◆ EXERCISE DESCRIPTION ◆
Word for word, restate the lines of the data from the first through the one containing "as numerals -/", and nothing else.

* * *

-- ==== Sys2Proof/Laws/Ops.lean ====
section
/-! SUPPORT. What the shared operations can do, said once: ports and replies, the port guard, open choices,
the next agent. -/

namespace Sys2Proof.Machine

/-! ## The parameters of 00_scope.md R5, as numerals -/

@[simp] theorem bufferSize_eq : bufferSize = 64 := rfl
@[simp] theorem lenOff_eq : lenOff = 4 := rfl
@[simp] theorem payOff_eq : payOff = 5 := rfl
@[simp] theorem crcOff_eq : crcOff = 62 := rfl
@[simp] theorem delim_eq : delim = 0#8 := rfl

/-! ## One value per port -/

@[simp] theorem portGet_portSet_same {α : Type} (v : PerPort α) (p : Port) (x : α) :
    portGet (portSet v p x) p = x := by cases p <;> rfl

theorem portGet_portSet_other {α : Type} (v : PerPort α) {p q : Port} (x : α) (h : q ≠ p) :
    portGet (portSet v p x) q = portGet v q := by
  cases p <;> cases q <;> first | rfl | exact absurd rfl h

@[simp] theorem portGet_PA {α : Type} (v : PerPort α) : portGet v .PA = v.pa := rfl
@[simp] theorem portGet_PB {α : Type} (v : PerPort α) : portGet v .PB = v.pb := rfl
@[simp] theorem portGet_PC {α : Type} (v : PerPort α) : portGet v .PC = v.pc := rfl
@[simp] theorem portSet_PA {α : Type} (v : PerPort α) (x : α) : portSet v .PA x = { v with pa := x } := rfl
@[simp] theorem portSet_PB {α : Type} (v : PerPort α) (x : α) : portSet v .PB x = { v with pb := x } := rfl
@[simp] theorem portSet_PC {α : Type} (v : PerPort α) (x : α) : portSet v .PC x = { v with pc := x } := rfl

@[simp] theorem faulted_answer (s : State) (p q : Port) (r : Reply) :
    (s.answer p r).faulted q = s.faulted q := rfl

/-! ## Replies -/

@[simp] theorem only_status (st : Status) : (Reply.only st).status = st := rfl
@[simp] theorem only_dout (st : Status) : (Reply.only st).dout = .nothing := rfl
@[simp] theorem okWith_status (out : Dout) : (Reply.okWith out).status = .ok := rfl
@[simp] theorem okWith_dout (out : Dout) : (Reply.okWith out).dout = out := rfl

/-- A reply whose status is no fault is returned. -/
theorem respond_of_not_fault {r : Reply} (h : r.status.isFault = false) (s : State) (p : Port) :
    s.respond p r = s.answer p r := by simp [State.respond, h]

/-- A reply whose status is a fault is raised. -/
theorem respond_of_fault {r : Reply} (h : r.status.isFault = true) (s : State) (p : Port) :
    s.respond p r = s.raiseFault p r.status := by simp [State.respond, h]

/-- Everything `respond` can do: return the reply, or raise its status. -/
theorem respond_cases (s : State) (p : Port) (r : Reply) :
    (r.status.isFault = false ∧ s.respond p r = s.answer p r) ∨
    (r.status.isFault = true ∧ s.respond p r = s.raiseFault p r.status) := by
  cases h : r.status.isFault
  · exact .inl ⟨rfl, respond_of_not_fault h s p⟩
  · exact .inr ⟨rfl, respond_of_fault h s p⟩

/-! ## The port guard (60_exceptions.md R191) -/

theorem atPort_running {p : Port} {s : State} (h : s.faulted p = false) (f : State → Result) :
    atPort p s f = f s := by simp [atPort, h]

theorem atPort_faulted {p : Port} {s : State} (h : s.faulted p = true) (f : State → Result) :
    atPort p s f = .next (s.answer p (Reply.only .errFaulted)) := by simp [atPort, h]

/-- Everything an operation at port `p` can answer a next state with. -/
theorem atPort_next_cases {p : Port} {s t : State} {f : State → Result} (h : atPort p s f = .next t) :
    (s.faulted p = true ∧ t = s.answer p (Reply.only .errFaulted)) ∨ (s.faulted p = false ∧ f s = .next t) := by
  cases hf : s.faulted p
  · exact .inr ⟨rfl, by rwa [atPort_running hf] at h⟩
  · rw [atPort_faulted hf] at h
    exact .inl ⟨rfl, by injection h with h; exact h.symm⟩

theorem codecOp_running {s : State} (h : s.faulted .PC = false) (r : Reply) :
    codecOp r s = .next (s.respond .PC r) := atPort_running h _

/-- A codec operation always answers a next state. -/
theorem codecOp_next (r : Reply) (s : State) : ∃ t, codecOp r s = .next t := by
  unfold codecOp atPort
  split <;> exact ⟨_, rfl⟩

/-- Everything a codec operation can answer. -/
theorem codecOp_cases {r : Reply} {s t : State} (h : codecOp r s = .next t) :
    (∃ r', t = s.answer .PC r') ∨ ∃ st, st.isFault = true ∧ s.faulted .PC = false ∧ t = s.raiseFault .PC st := by
  rcases atPort_next_cases h with ⟨_, rfl⟩ | ⟨hf, ht⟩
  · exact .inl ⟨_, rfl⟩
  · injection ht with ht
    rcases respond_cases s .PC r with ⟨_, e⟩ | ⟨hst, e⟩
    · exact .inl ⟨r, by rw [← ht, e]⟩
    · exact .inr ⟨r.status, hst, hf, by rw [← ht, e]⟩

/-- The two faults and their codes (60_exceptions.md R181). -/
theorem isFault_iff (st : Status) : st.isFault = true ↔ st = .errOverflow ∨ st = .errIllegal := by
  cases st <;> decide

/-! ## Open choices (log 4) -/

/-- `draw` changes only the record of the choices. -/
theorem draw_snd (s : State) : ∃ c d, s.draw.2 = { s with choices := c, drawn := d } := by
  unfold State.draw
  split
  · exact ⟨_, s.drawn, rfl⟩
  · exact ⟨s.choices, _, rfl⟩

/-- What `pick` gives is a member of the list, and only the record of the choices changes. -/
theorem pick_some {α : Type} {s t : State} {xs : List α} {x : α} (h : s.pick xs = some (x, t)) :
    x ∈ xs ∧ ∃ c d, t = { s with choices := c, drawn := d } := by
  match xs, h with
  | [y], h =>
    simp only [State.pick, Option.some.injEq, Prod.mk.injEq] at h
    exact ⟨by simp [h.1], s.choices, s.drawn, h.2.symm⟩
  | y :: z :: rest, h =>
    simp only [State.pick, Option.some.injEq, Prod.mk.injEq] at h
    obtain ⟨hx, rfl⟩ := h
    have hlt : s.draw.1 % (rest.length + 2) < (y :: z :: rest).length := Nat.mod_lt _ (by simp)
    refine ⟨?_, draw_snd s⟩
    rw [← hx, List.getD_eq_getElem _ _ hlt]
    exact List.getElem_mem _

/-- `pick` fails only on the empty list. -/
theorem pick_eq_none {α : Type} {s : State} {xs : List α} : s.pick xs = none ↔ xs = [] := by
  match xs with
  | [] => simp [State.pick]
  | [_] => simp [State.pick]
  | _ :: _ :: _ => simp [State.pick]

/-- Every member of the list is picked under some choice fixed in advance. -/
theorem pick_allowed {α : Type} (s : State) {xs : List α} {x : α} (h : x ∈ xs) :
    ∃ c c', ({ s with choices := c } : State).pick xs = some (x, { s with choices := c' }) := by
  match xs, h with
  | [y], h =>
    obtain rfl : x = y := by simpa using h
    exact ⟨s.choices, s.choices, rfl⟩
  | y :: z :: rest, h =>
    obtain ⟨k, hk, rfl⟩ := List.mem_iff_getElem.mp h
    have hk' : k % (rest.length + 2) = k := Nat.mod_eq_of_lt hk
    refine ⟨k :: s.choices, s.choices, ?_⟩
    simp only [State.pick, State.draw, hk']
    rw [List.getD_eq_getElem _ _ hk]

/-! ## The next agent -/

/-- A port is enabled exactly when it has an operation to perform (20_memory.md R40). -/
@[simp] theorem port_mem_enabledAgents {s : State} {p : Port} :
    Agent.port p ∈ s.enabledAgents ↔ portGet s.queue p ≠ [] := by
  cases p <;> simp [State.enabledAgents]

/-- Hardware reset is enabled exactly when an assertion of it is due (log 8). -/
@[simp] theorem reset_mem_enabledAgents {s : State} : Agent.reset ∈ s.enabledAgents ↔ s.resetsDue ≠ 0 := by
  simp [State.enabledAgents]

/-- Choosing an agent changes only the record of the choices. -/
theorem nextAgent_frame {s u : State} {a : Agent} (h : s.nextAgent = some (a, u)) :
    a ∈ s.enabledAgents ∧ ∃ c d, u = { s with choices := c, drawn := d } := pick_some h

/-- A port that moves has an operation to perform. -/
theorem nextAgent_port {s u : State} {p : Port} (h : s.nextAgent = some (.port p, u)) :
    (∃ r rest, portGet u.queue p = r :: rest) ∧ ∃ c d, u = { s with choices := c, drawn := d } := by
  obtain ⟨hmem, c, d, rfl⟩ := nextAgent_frame h
  refine ⟨?_, c, d, rfl⟩
  have hq := port_mem_enabledAgents.mp hmem
  cases hp : portGet s.queue p with
  | nil => exact absurd hp hq
  | cons r rest => exact ⟨r, rest, rfl⟩

/-- A hardware reset that takes place was due. -/
theorem nextAgent_reset {s u : State} (h : s.nextAgent = some (.reset, u)) :
    s.resetsDue ≠ 0 ∧ ∃ c d, u = { s with choices := c, drawn := d } := by
  obtain ⟨hmem, hu⟩ := nextAgent_frame h
  exact ⟨reset_mem_enabledAgents.mp hmem, hu⟩

end Sys2Proof.Machine
end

* * *

◆ RESPONSE BELOW ◆
-- ==== Sys2Proof/Laws/Ops.lean ====
section
/-! SUPPORT. What the shared operations can do, said once: ports and replies, the port guard, open choices,
the next agent. -/

namespace Sys2Proof.Machine

/-! ## The parameters of 00_scope.md R5, as numerals -/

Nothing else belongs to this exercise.